Inizialmente questa viene reclamata come ambito relativo ai diritti di cittadinanza e come richiesta di protezione da parte dello Stato, ma in seguito viene sempre più valorizzata come bene in sé, in quanto componente imprescindibile dell’identità e della sua specificità. Negli anni Ottanta e Novanta, il potere di pressione politica delle varie comunità guadagnava terreno producendo un progressivo irrigidimento delle identità culturale che ha mantenuto alto il grado di conflitto sociale, rendendo sempre fragile la politica del dialogo e del reciproco riconoscimento (Cfr. Solomos, Back 1995). Proprio mentre le seconde generazioni lottavano per il riconoscimento delle differenze, queste si moltiplicavano contribuendo a creare un modello di cultura che in contrasto con l’apparente omogeneità delle richieste, tendendo a sottolineare le appartenenze non solo per origine nazionale, ma anche in termini di genere, età, gusti e stili culturali.

Le capacità di ibridazione delle culture giovanili hanno in qualche maniera permesso di rompere la rigidità di questi confini e di creare sempre più legami transnazionali. Anche nelle politiche sociali si comincia a tener conto delle differenze rispettandole ed i centri di aggregazione giovanile diventano sempre più luoghi di promozione di un multiculturalismo quotidiano, che si evince anche dai processi di acquisizione della cittadinanza.

Il principio dello jus soli ha per tradizione largo spazio nell’ordinamento inglese, infatti la cittadinanza britannica può essere ottenuta attraverso la registration da una persona nata sul territorio di cui almeno un genitore sia residente a tempo indeterminato in Gran Bretagna.
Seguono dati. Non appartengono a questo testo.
theorem psmRead_error {s : State} {r : Raise} (h : psmRead s = .error r) :
    r = .invalidArgument ∨ r = .invalidData ∨ r = .outOfMemory ∨
      (r = .pastEnd ∧ s.cur.err = false) := by
  unfold psmRead at h
  rcases bind_eq_error.1 h with h | ⟨_, -, h⟩
  · exact .inl (checkArenaWindow_error h)
  rcases bind_eq_error.1 h with h | ⟨o, ho, h⟩
  · rcases prologue_error h with h | h <;> simp [h]
  · have he := (prologue_eq_ok.1 ho).2.1
    simp only [bind_eq_error, check_eq_error, check_eq_ok, exists_const] at h
    rcases h with
      h | ⟨_, -, h | ⟨-, h | ⟨-, h | ⟨_, -, h | ⟨-, h | ⟨-, h | ⟨-, h | ⟨_, -, h⟩⟩⟩⟩⟩⟩⟩⟩
    · exact .inr (.inr (.inr ⟨(take_eq_error.1 h).2, he⟩))
    · exact .inr (.inl h.2.symm)
    · exact .inr (.inl h.2.symm)
    · exact .inr (.inr (.inr ⟨(take_eq_error.1 h).2, he⟩))
    · exact .inr (.inl h.2.symm)
    · exact .inr (.inl h.2.symm)
    · exact .inr (.inl h.2.symm)
    · exact .inr (.inl (psmItems_error h))
    · split at h
      · cases h
      · simp only [bind_eq_error, check_eq_error, check_eq_ok, reduceCtorEq, and_false, or_false,
          exists_const] at h
        rcases h with h | ⟨-, h⟩
        · exact .inl h.2.symm
        · exact .inr (.inr (.inl h.2.symm))

end Sys2Proof.Machine
end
Se nessuno dei due genitori è cittadino britannico o stabilmente residente, la persona nata sul territorio nazionale può ottenere la cittadinanza quando uno dei due genitori, dopo la nascita del figlio, diventi cittadino o si stabilisca nel Regno Unito, o ancora quando il richiedente vi abbia risieduto per dieci anni successivi alla nascita (Genco, Marchetto, Mazzei 2011: 73).

Il multiculturalismo quotidiano, l’ibridazione e le culture giovanili che i giovani inglesi di seconda generazione producono in abbondanza rappresentano un terreno di elezione per lo studio del tema della differenza: la musica, l’abbigliamento ed i linguaggi vernicolari fungono da veicolo multiculturale aperto alla contaminazione, dimostrando che per i giovani riuscire a mescolarsi significa anche interrogarsi sulla propria identità a partire dal dialogo con l’altro (Cfr. Baumann 1996, 1997).